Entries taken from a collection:
╔══

-- ==== Sys2Proof/Laws/Channels.lean ====
section
/-! SUPPORT. The shared operations of a receive channel: for each, everything it can do. -/

namespace Sys2Proof.Machine

variable (c : Channel)

/-! ### Small updates -/

@[simp] theorem Channel.setMember_member (m : Membership) : (c.setMember m).member = some m := rfl
@[simp] theorem Channel.setMember_cfg (m : Membership) : (c.setMember m).cfg = c.cfg := rfl
@[simp] theorem Channel.setMember_tune (m : Membership) : (c.setMember m).tune = c.tune := rfl
@[simp] theorem Channel.setMember_offers (m : Membership) : (c.setMember m).offers = c.offers := rfl
@[simp] theorem Channel.setMember_endNotices (m : Membership) : (c.setMember m).endNotices = c.endNotices := rfl
@[simp] theorem Channel.setMember_periodReports (m : Membership) : (c.setMember m).periodReports = c.periodReports := rfl
@[simp] theorem Channel.setMember_setMember (m n : Membership) : (c.setMember m).setMember n = c.setMember n := rfl
@[simp] theorem Channel.tellState_member (n : Nat) (x : Mirror) : (c.tellState n x).member = c.member := rfl
@[simp] theorem Channel.tellState_cfg (n : Nat) (x : Mirror) : (c.tellState n x).cfg = c.cfg := rfl
@[simp] theorem Channel.tellState_tune (n : Nat) (x : Mirror) : (c.tellState n x).tune = c.tune := rfl
@[simp] theorem Channel.tellState_offers (n : Nat) (x : Mirror) : (c.tellState n x).offers = c.offers := rfl
@[simp] theorem Channel.tellState_endNotices (n : Nat) (x : Mirror) : (c.tellState n x).endNotices = c.endNotices := rfl
@[simp] theorem Channel.join_cfg (n lpm w h li : Nat) (f : Option Nat) (next : Nat) :
    (c.join n lpm w h li f next).cfg = c.cfg := rfl
@[simp] theorem Channel.join_endNotices (n lpm w h li : Nat) (f : Option Nat) (next : Nat) :
    (c.join n lpm w h li f next).endNotices = c.endNotices := rfl
@[simp] theorem Membership.keep_fields (x : Sample) (next : Nat) (m : Membership) :
    m.keep x next = { m with kept := (m.keep x next).kept } := rfl

/-! ### The end of a membership -/

/-- Ending an IDLE channel does nothing. -/
@[simp] theorem Channel.endMember_of_none (cause : EndCause) (h : c.member = none) : c.endMember cause = c := by
  simp [Channel.endMember, h]

/-- Everything that the end of a membership does (R18). -/
theorem Channel.endMember_of_some (cause : EndCause) {m : Membership} (h : c.member = some m) :
    c.endMember cause =
      { c with
        member := none
        endNotices := c.endNotices ++ [⟨m.reception, cause, decide (m.phase = .imaging)⟩] } := by
  simp [Channel.endMember, h]

@[simp] theorem Channel.endMember_member (cause : EndCause) : (c.endMember cause).member = none := by
  cases h : c.member with
  | none => rw [c.endMember_of_none cause h]; exact h
  | some m => rw [c.endMember_of_some cause h]

@[simp] theorem Channel.endMember_cfg (cause : EndCause) : (c.endMember cause).cfg = c.cfg := by
  cases h : c.member with
  | none => rw [c.endMember_of_none cause h]
  | some m => rw [c.endMember_of_some cause h]

@[simp] theorem Channel.endMember_tune (cause : EndCause) : (c.endMember cause).tune = c.tune := by
  cases h : c.member with
  | none => rw [c.endMember_of_none cause h]
  | some m => rw [c.endMember_of_some cause h]

/-- An end order ends the membership it names, and nothing else (R18). -/
theorem Channel.obeyEnd_cases (o : EndOrder) :
    (c.obeyEnd o = c ∧ ∀ m, c.member = some m → m.reception ≠ o.reception) ∨
    ∃ m, c.member = some m ∧ m.reception = o.reception ∧ c.obeyEnd o = c.endMember o.cause := by
  unfold Channel.obeyEnd
  cases h : c.member with
  | none => exact .inl ⟨rfl, fun m hm => by cases hm⟩
  | some m =>
    by_cases hr : m.reception = o.reception
    · exact .inr ⟨m, rfl, hr, if_pos hr⟩
    · exact .inl ⟨if_neg hr, fun x hx => by cases hx; exact hr⟩

/-! ### Rows and reports -/

/-- Everything that the end of a row does (R14, R15): the record is offered, and the member goes on to the next row or its
membership ends FADED or FULL. -/
theorem Channel.endRow_cases (ch : Chan) (next peff : Nat) (m : Membership) :
    let after := m.rowStart + peff
    let carrier := hasCarrier c.cfg (m.sampleAt ch next) (m.rowStart / Config.fine) (after / Config.fine)
    let lost := if carrier then 0 else m.lost + 1
    let offered : Channel := { c with offers := c.offers ++ [formRecord ch c.cfg m peff (m.sampleAt ch next)] }
    (carrier = false ∧ c.cfg.lost ≤ lost ∧
      c.endRow ch next peff m = (offered.setMember { m with lost := lost }).endMember .faded) ∨
    ((carrier = true ∨ lost < c.cfg.lost) ∧ m.height ≤ m.row + 1 ∧
      c.endRow ch next peff m = (offered.setMember { m with lost := lost }).endMember .full) ∨
    ((carrier = true ∨ lost < c.cfg.lost) ∧ m.row + 1 < m.height ∧
      c.endRow ch next peff m = offered.setMember { m with lost := lost, row := m.row + 1, rowStart := after }) := by
  intro after carrier lost offered
  by_cases h1 : carrier = false ∧ c.cfg.lost ≤ lost
  · exact .inl ⟨h1.1, h1.2, if_pos h1⟩
  · have hc : carrier = true ∨ lost < c.cfg.lost := by
      cases hcar : carrier
      · exact .inr (Nat.lt_of_not_le fun hl => h1 ⟨hcar, hl⟩)
      · exact .inl rfl
    by_cases h2 : m.height ≤ m.row + 1
    · exact .inr (.inl ⟨hc, h2, (if_neg h1).trans (if_pos h2)⟩)
    · exact .inr (.inr ⟨hc, Nat.lt_of_not_le h2, (if_neg h1).trans (if_neg h2)⟩)

/-- Everything that a period report does to its channel (R12, R15): the report is sent, and the member goes on or, locked
and without carrier for the limit of periods, ends FADED. -/
theorem Channel.report_cases (ch : Chan) (next : Nat) (t : MemberTiming) (m : Membership) :
    let a := (t.ref + t.period * t.peff) / Config.fine
    let b := (t.ref + (t.period + 1) * t.peff) / Config.fine
    let tol := tolerance (nominalPeriod m.lpm)
    let carrier := hasCarrier c.cfg (m.sampleAt ch next) a b
    let lost := if m.phase = .locked then (if carrier then 0 else m.lost + 1) else m.lost
    let told : Channel := { c with
      periodReports := c.periodReports ++
        [⟨m.reception, t.period, m.markers.any fun e => decide (a ≤ e + tol) && decide (e ≤ a + tol), carrier,
          m.toneEnds.any fun w => decide (a ≤ w) && decide (w < b)⟩] }
    let m1 : Membership := { m with
      lost := lost, timing := some { t with period := t.period + 1 }
      markers := m.markers.filter fun e => decide (b ≤ e + tol)
      toneEnds := m.toneEnds.filter fun w => decide (b ≤ w) }
    (m.phase = .locked ∧ carrier = false ∧ c.cfg.lost ≤ lost ∧
      c.report ch next t m = (told.setMember m1).endMember .faded) ∨
    ((m.phase ≠ .locked ∨ carrier = true ∨ lost < c.cfg.lost) ∧ c.report ch next t m = told.setMember m1) := by
  intro a b tol carrier lost told m1
  by_cases h : m.phase = .locked ∧ carrier = false ∧ c.cfg.lost ≤ lost
  · exact .inl ⟨h.1, h.2.1, h.2.2, if_pos h⟩
  · refine .inr ⟨?_, if_neg h⟩
    by_cases hp : m.phase = .locked
    · cases hc : carrier
      · exact .inr (.inr (Nat.lt_of_not_le fun hl => h ⟨hp, hc, hl⟩))
      · exact .inr (.inl rfl)
    · exact .inl hp

/-- Everything that the sample clock's reaching a sample does to a channel: nothing, the end of its row, or a report. -/
theorem Channel.reach_cases (ch : Chan) (next : Nat) :
    c.reach ch next = c ∨
    ∃ m t, c.member = some m ∧ m.timing = some t ∧
      ((m.phase = .imaging ∧ m.rowStart + t.peff ≤ next * Config.fine ∧ c.reach ch next = c.endRow ch next t.peff m) ∨
        (m.phase ≠ .imaging ∧ t.ref + (t.period + 1) * t.peff ≤ next * Config.fine ∧
          c.reach ch next = c.report ch next t m)) := by
  unfold Channel.reach
  cases hm : c.member with
  | none => exact .inl rfl
  | some m =>
    cases ht : m.timing with
    | none => exact .inl (by simp [ht])
    | some t =>
      by_cases hp : m.phase = .imaging
      · by_cases hd : m.rowStart + t.peff ≤ next * Config.fine
        · exact .inr ⟨m, t, rfl, ht, .inl ⟨hp, hd, by simp [ht, hp, hd]⟩⟩
        · exact .inl (by simp [ht, hp, hd])
      · by_cases hd : t.ref + (t.period + 1) * t.peff ≤ next * Config.fine
        · exact .inr ⟨m, t, rfl, ht, .inr ⟨hp, hd, by simp [ht, hp, hd]⟩⟩
        · exact .inl (by simp [ht, hp, hd])

/-- Everything that a marker does to its channel (R5, R9 to R11). -/
theorem Channel.onMarker_cases (e : Nat) :
    c.onMarker e = c ∨
    ∃ m, c.member = some m ∧
      ((m.timing.isSome ∧ m.phase ≠ .imaging ∧ c.onMarker e = c.setMember { m with markers := e :: m.markers }) ∨
        (m.timing = none ∧ m.phase = .listening ∧
          c.onMarker e = (c.setMember { m with phase := .collecting, run := [e] }).tellState m.reception .phasing) ∨
        (m.timing = none ∧ m.phase = .collecting ∧
          ((c.cfg.lock ≤ (extendRun (nominalPeriod m.lpm) m.run e).length ∧
              c.onMarker e = c.lockMember m (extendRun (nominalPeriod m.lpm) m.run e)) ∨
            ((extendRun (nominalPeriod m.lpm) m.run e).length < c.cfg.lock ∧
              c.onMarker e = c.setMember { m with run := extendRun (nominalPeriod m.lpm) m.run e })))) := by
  unfold Channel.onMarker
  cases hm : c.member with
  | none => exact .inl rfl
  | some m =>
    cases ht : m.timing with
    | some t =>
      by_cases hp : m.phase = .imaging
      · exact .inl (by simp [ht, hp])
      · exact .inr ⟨m, rfl, .inl ⟨by simp [ht], hp, by simp [ht, hp]⟩⟩
    | none =>
      cases hp : m.phase with
      | listening => exact .inr ⟨m, rfl, .inr (.inl ⟨ht, hp, by simp [ht, hp]⟩)⟩
      | collecting =>
        refine .inr ⟨m, rfl, .inr (.inr ⟨ht, hp, ?_⟩)⟩
        by_cases hl : c.cfg.lock ≤ (extendRun (nominalPeriod m.lpm) m.run e).length
        · exact .inl ⟨hl, by simp [ht, hp, hl]⟩
        · exact .inr ⟨Nat.lt_of_not_le hl, by simp [ht, hp, hl]⟩
      | locked => exact .inl (by simp [ht, hp])
      | imaging => exact .inl (by simp [ht, hp])

/-- A marker never empties a run. -/
theorem extendRun_ne_nil (p : Nat) (run : List Nat) (e : Nat) : extendRun p run e ≠ [] := by
  unfold extendRun
  split
  · simp
  · split <;> simp

/-- Everything that one sample does to a channel: it is kept, judged and counted; the marker it ends acts; then the closing
pattern ends the membership, or the opening pattern restarts the listen timer, and the clock moves on. -/
theorem Channel.hearSample_cases (ch : Chan) (idx : Nat) (x : Sample) :
    (c.member = none ∧ c.hearSample ch idx x = c) ∨
    ∃ m m1, c.member = some m ∧ m1 = { m with kept := m1.kept, det := m1.det, toneEnds := m1.toneEnds } ∧
      ∃ c2, (c2 = c.setMember m1 ∨ ∃ e, c2 = (c.setMember m1).onMarker e) ∧
        (c.hearSample ch idx x = c2.endMember .closed ∨
          c.hearSample ch idx x = (c2.onOpening (idx + 1)).reach ch (idx + 1) ∨
          c.hearSample ch idx x = c2.reach ch (idx + 1)) := by
  cases hm : c.member with
  | none => exact .inl ⟨rfl, by simp [Channel.hearSample, hm]⟩
  | some m =>
    let t := judgeTone c.cfg x.freq
    let d := m.det.hear idx t x.env
    let ends := m.det.windowEnds idx
    let q := if ends then windowPattern c.cfg.squelch d.changes d.windowSum else none
    let heard := if ends then d.heard q else none
    let m1 := { m.keep x (idx + 1) with
      det := if ends then d.countWindow q else d
      toneEnds := if q = none then m.toneEnds else idx :: m.toneEnds }
    let c2 := match m.det.markerAt (nominalPeriod m.lpm) idx t with
      | some e => (c.setMember m1).onMarker e
      | none => c.setMember m1
    have he : c.hearSample ch idx x =
        match heard with
        | some .closing => c2.endMember .closed
        | some .opening => (c2.onOpening (idx + 1)).reach ch (idx + 1)
        | none => c2.reach ch (idx + 1) := by
      simp only [Channel.hearSample, hm]
      rfl
    refine .inr ⟨m, m1, rfl, rfl, c2, ?_, ?_⟩
    · cases hk : m.det.markerAt (nominalPeriod m.lpm) idx t with
      | none => exact .inl (by simp only [c2, hk])
      | some e => exact .inr ⟨e, by simp only [c2, hk]⟩
    · rw [he]
      cases heard with
      | none => exact .inr (.inr rfl)
      | some p =>
        cases p
        · exact .inr (.inl rfl)
        · exact .inl rfl

end Sys2Proof.Machine
end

╚══

Above are the entries. Quote exactly the lines from the one bearing "(m.timing = none ∧ m.phase = .listening" through the one bearing "((c.cfg.lock ≤ (extendRun".

        (m.timing = none ∧ m.phase = .listening ∧
          c.onMarker e = (c.setMember { m with phase := .collecting, run := [e] }).tellState m.reception .phasing) ∨
        (m.timing = none ∧ m.phase = .collecting ∧
          ((c.cfg.lock ≤ (extendRun (nominalPeriod m.lpm) m.run e).length ∧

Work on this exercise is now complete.